Challenge: Compress and attack
Author: Shotokhan
Description: Leveraging compression properties to exploit a secure stream cipher
CTF: picoCTF 2021
Category: Crypto

Writeup

We connect to a TCP service and our goal is to find the flag. Source code is provided:

#!/usr/bin/python3 -u

import zlib
from random import randint
import os
from Crypto.Cipher import Salsa20

# flag = open("./flag").read()
flag = "picoCTF{Th1s_is_0nly_a_t3St}"


def compress(text):
    return zlib.compress(bytes(text.encode("utf-8")))

def encrypt(plaintext):
    secret = os.urandom(32)
    cipher = Salsa20.new(key=secret)
    return cipher.nonce + cipher.encrypt(plaintext)

def main():
    while True:
        usr_input = input("Enter your text to be encrypted: ")
        compressed_text = compress(flag + usr_input)
        encrypted = encrypt(compressed_text)
        
        nonce = encrypted[:8]
        encrypted_text =  encrypted[8:]
        print(nonce)
        print(encrypted_text)
        print(len(encrypted_text))

if __name__ == '__main__':
    main() 


I added the test flag to make some tests offline.
We can see that Salsa20 stream cipher is used; it is a cipher for which there don’t exist known vulnerabilites.
The standard way to use that cipher is to concatenate a nonce with the encrypted text, and this is what it’s done here.
We have a (partially) chosen plaintext scenario because our input is concatenated to the flag, then it is compressed, and the result of the compression is encrypted.
Now, we couldn’t do much if the cipher was a block cipher.
But, since Salsa20 is a stream cipher, ciphertext and plaintext have the same length.

Who doesn’t have a background about information theory can still search how zlib works, and he or she would see that zlib is based on entropy encoding.
Zlib uses an entropy encoding of order > 0, it means that it doesn’t computes the entropy on single characters, but on subsequences.
It then creates a variable-length encoding, with short symbols associated to more probable subsequences, and it does something similar to jpeg zig-zag scanning to optimize encoding of repeated symbols.

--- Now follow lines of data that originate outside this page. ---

/-- R185 to R188, R192 to R194. A frame is received as the steps of its reception. -/
def Obligations.ModemsSendAndReceive : Prop :=
  ∀ (s : State) (n : Fin 32), s.powerState ≤ 1 → ∀ m, m = s.modem n → ∀ st, st = SS.PORT_STATUS + 4 * n →
    (∀ (t : TxFrame) (f : SsFrame), s.modemOn n = true → m.waiting = none → m.ackOwed = none → m.head = some t →
      f = { t.frame with seq := if t.sent then t.frame.seq else m.nextSeq, src := s.act SS.NODE_ADDR.addr } →
      ∃ u : State, exec (.ssFrameTransmit n) s = .next u ∧ u.out = s.out ++ [.ssFrame n f f.lineBits] ∧
        (u.modem n).queue = m.queue.eraseP (fun x => x.frame.cls == t.frame.cls) ∧
        (u.modem n).nextSeq = (if t.sent then m.nextSeq else (m.nextSeq + 1) % 256) ∧
        (f.ackReq = true → f.dst < 0x3FFFE → (u.modem n).waiting = some { t with frame := f, sent := true } ∧
          u.word (SS.PORT_CNT_TX_OK + 64 * n) = s.word (SS.PORT_CNT_TX_OK + 64 * n)) ∧
        (f.ackReq = false ∨ 0x3FFFE ≤ f.dst → (u.modem n).waiting = none ∧
          u.rd (SS.PORT_CNT_TX_OK.count.nth n) = min 0xFFFFFFFF (s.rd (SS.PORT_CNT_TX_OK.count.nth n) + 1)) ∧
        (∀ k, k ≠ n.val → u.modem k = s.modem k) ∧ (∀ a, a ≠ st → a ≠ SS.PORT_CNT_TX_OK + 64 * n → u.word a = s.word a) ∧
        Within [.regs, .out, .net] s u) ∧
    (m.waiting = none → exec (.ssAckTimeout n) s = .next s) ∧
    (∀ t : TxFrame, m.waiting = some t →
      (t.tries < s.act SS.MAC_CFG.retry → ∃ u : State, exec (.ssAckTimeout n) s = .next u ∧ u.modem n = { m with waiting := none, queue :=
          { t with tries := t.tries + 1, cw := if t.frame.cls = 3 then t.cw else min (t.cw + 1) (s.act SS.MAC_CFG.cw_max) } :: m.queue } ∧
        u.rd (SS.PORT_CNT_TX_RETRY.count.nth n) = min 0xFFFFFFFF (s.rd (SS.PORT_CNT_TX_RETRY.count.nth n) + 1) ∧
        (∀ a, a ≠ st → a ≠ SS.PORT_CNT_TX_RETRY + 64 * n → u.word a = s.word a) ∧ Within [.regs, .net] s u) ∧
      (s.act SS.MAC_CFG.retry ≤ t.tries → ∃ u : State, exec (.ssAckTimeout n) s = .next u ∧ u.modem n = { m with waiting := none } ∧
        u.rd (SS.PORT_STATUS.last_fail.nth n) = 1 ∧ u.pend 200 = true ∧
        u.rd (SS.PORT_CNT_TX_FAIL.count.nth n) = min 0xFFFFFFFF (s.rd (SS.PORT_CNT_TX_FAIL.count.nth n) + 1) ∧
        Changes [st, SS.PORT_CNT_TX_FAIL + 64 * n, SS.CAUSE] [.net, .messages] s u)) ∧
    (∀ t : TxFrame, m.head = some t → m.waiting = none → ∃ u : State, exec (.ssBusyTimeout n) s = .next u ∧
      u.modem n = { m with queue := m.queue.eraseP (fun x => x.frame.cls == t.frame.cls) } ∧
      u.rd (SS.PORT_STATUS.last_fail.nth n) = 2 ∧ u.pend 200 = true ∧
      u.rd (SS.PORT_CNT_TX_FAIL.count.nth n) = min 0xFFFFFFFF (s.rd (SS.PORT_CNT_TX_FAIL.count.nth n) + 1) ∧
      Changes [st, SS.PORT_CNT_TX_FAIL + 64 * n, SS.CAUSE] [.net, .messages] s u) ∧
    (∀ dst seq, m.ackOwed = some (dst, seq) → ∀ f : SsFrame, f = ⟨0, false, false, false, true, dst, s.act SS.NODE_ADDR.addr, seq, []⟩ →
      ∃ u : State, exec (.ackTx n) s = .next u ∧ u.out = s.out ++ [.ssFrame n f f.lineBits] ∧ u.modem n = { m with ackOwed := none } ∧
        (∀ a, a ≠ st → u.word a = s.word a) ∧ Within [.regs, .out, .net] s u) ∧
    (s.modemOn n = true → m.ackOwed = none →
      (∃ u : State, exec (.ssPreambleTimeout n) s = .next u ∧ u.modem n = m ∧
        u.rd (SS.PORT_CNT_FALSE_PRE.count.nth n) = min 0xFFFFFFFF (s.rd (SS.PORT_CNT_FALSE_PRE.count.nth n) + 1) ∧
        (∀ a, a ≠ SS.PORT_CNT_FALSE_PRE + 64 * n → u.word a = s.word a) ∧ Within [.regs] s u) ∧
      (∀ (f : RxFrame) (x : SsFrame) (steps : List RxStep), x = frameOf f.header f.payload → s.clk.wheelOn = true →
        steps = [.sync f, .headerEnd, .payloadEnd] → ∃ u : State, exec (.ssFrameReceived n steps) s = .next u ∧
        (s.act SS.RX_CFG.sync_tol < f.syncErrors → u.net = s.net ∧ (∀ a, a ≠ st → u.word a = s.word a)) ∧
        (f.syncErrors ≤ s.act SS.RX_CFG.sync_tol → ∀ bad : Prop, bad = (2 < f.headerErrors ∨ headerGood f.header = false) →
          (bad → u.net = s.net ∧ (∀ a, a ≠ st → a ≠ SS.PORT_CNT_HDR_FAIL + 64 * n → u.word a = s.word a) ∧
            u.rd (SS.PORT_CNT_HDR_FAIL.count.nth n) = min 0xFFFFFFFF (s.rd (SS.PORT_CNT_HDR_FAIL.count.nth n) + 1)) ∧
          (¬bad → s.forUs n f.header = false → u.net = s.net ∧ (∀ a, a ≠ st → u.word a = s.word a)) ∧
          (¬bad → s.forUs n f.header = true → headerField f.header 48 8 ≠ 0 →
            ((∃ e ∈ f.wordErrors, 4 < e) → u.net = s.net ∧
              u.rd (SS.PORT_CNT_RS_FAIL.count.nth n) = min 0xFFFFFFFF (s.rd (SS.PORT_CNT_RS_FAIL.count.nth n) + 1)) ∧
            ((∀ e ∈ f.wordErrors, e ≤ 4) → x.ack = false → ∀ owed, owed = (if x.ackReq = true ∧ x.dst = s.act SS.NODE_ADDR.addr
                then some (x.src, x.seq) else none) →
              ((x.src, x.seq + 1) ∈ m.lastSeq → u.modem n = { m with ackOwed := owed } ∧
                u.rd (SS.PORT_CNT_RX_OK.count.nth n) = min 0xFFFFFFFF (s.rd (SS.PORT_CNT_RX_OK.count.nth n) + 1)) ∧
              ((x.src, x.seq + 1) ∉ m.lastSeq → 4 ≤ m.rx.length → u.net = s.net ∧ bitOf (u.word SS.CAUSE) 1 = true ∧ u.pend 201 = true ∧
                u.rd (SS.PORT_CNT_RX_OVERRUN.count.nth n) = min 0xFFFFFFFF (s.rd (SS.PORT_CNT_RX_OVERRUN.count.nth n) + 1)) ∧
              ((x.src, x.seq + 1) ∉ m.lastSeq → m.rx.length < 4 → (u.modem n).ackOwed = owed ∧
                (u.modem n).rx = m.rx ++ [⟨n, x, f.rssi, f.headerErrors, f.wordErrors.sum, s.now⟩] ∧
                u.rd (SS.PORT_CNT_RX_OK.count.nth n) = min 0xFFFFFFFF (s.rd (SS.PORT_CNT_RX_OK.count.nth n) + 1))))) ∧
        Within (records ++ [.net]) s u) ∧
      (∀ f g : RxFrame, f.syncErrors ≤ s.act SS.RX_CFG.sync_tol → g.syncErrors ≤ s.act SS.RX_CFG.sync_tol →
        s.act SS.RX_CFG.capture_db ≠ 0 → ∃ u : State, exec (.ssFrameReceived n [.sync f, .sync g]) s = .next u ∧ u.net = s.net ∧
          (f.rssi + 2 * s.act SS.RX_CFG.capture_db ≤ g.rssi →
            u.rd (SS.PORT_CNT_CAPTURE.count.nth n) = min 0xFFFFFFFF (s.rd (SS.PORT_CNT_CAPTURE.count.nth n) + 1)) ∧
          (g.rssi < f.rssi + 2 * s.act SS.RX_CFG.capture_db →
            u.word (SS.PORT_CNT_CAPTURE + 64 * n) = s.word (SS.PORT_CNT_CAPTURE + 64 * n))))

With that in mind, we can make some tests to validate what we said. We know that flag format is picoCTF{...}, so we know something about the part of the plaintext we can’t control.
The idea is the following:

"flag" + "uyop" -> compress with zlib -> encrypt with stream cipher -> has a certain length
"flag" + "flag" -> compress with zlib -> encrypt with stream cipher -> is shorter than the previous one

Let’s test it locally:

testing
Okay, it works, even if only one character changes.
It could still occur that, when only one character changes, the length is the same for two or more different new characters; we will need to handle this situation in the script we’re going to implement.
We first tested the script locally, obtaining very good results.
It starts like that:

testing
Then it goes on, doing a brute-force character-by-character, and then it ends:

testing
It’s very fast locally, but remotely we needed to handle the problem that after a certain timeout the server would close the connection.
The solution is simple: a try-except block with a reconnection logic; the script can then behave like the server never closes the connection.
Here is a snapshot of the script running, handling that situation:

testing
And here is the final script:

from pwn import *
import string


def get_min_args(zlib_oracle):
    srtd_oracle = sorted(zlib_oracle, key=lambda i: zlib_oracle[i])
    min_value = zlib_oracle[srtd_oracle[0]]
    min_args = []
    for arg in srtd_oracle:
        if zlib_oracle[arg] == min_value:
            min_args.append(arg)
        else:
            break
    return min_args


if __name__ == "__main__":
    # r = process(argv=["python", "compress_and_attack.py"])
    r = remote("mercury.picoctf.net", 50899)
    alphabet = string.ascii_letters + string.digits + "_}"
    base = ["picoCTF{"]
    found = False    
    while not found:
        zlib_oracle = {}
        for partial in base:
            for char in alphabet:
                try:
                    print(r.recvuntil("encrypted: ").decode(), end="")
                    payload = partial + char
                    r.sendline(payload)
                    print(payload)
                    r.recvline()
                    r.recvline()
                    val = int(r.recvline().decode()[:-1])
                    zlib_oracle[payload] = val
                except:
                    # server closes the connection after some time
                    r = remote("mercury.picoctf.net", 50899)
        base = get_min_args(zlib_oracle)
        if len(base) == 1 and base[0][-1] == '}':
            found = True
            r.close()
    print("Flag found: {}".format(base[0]))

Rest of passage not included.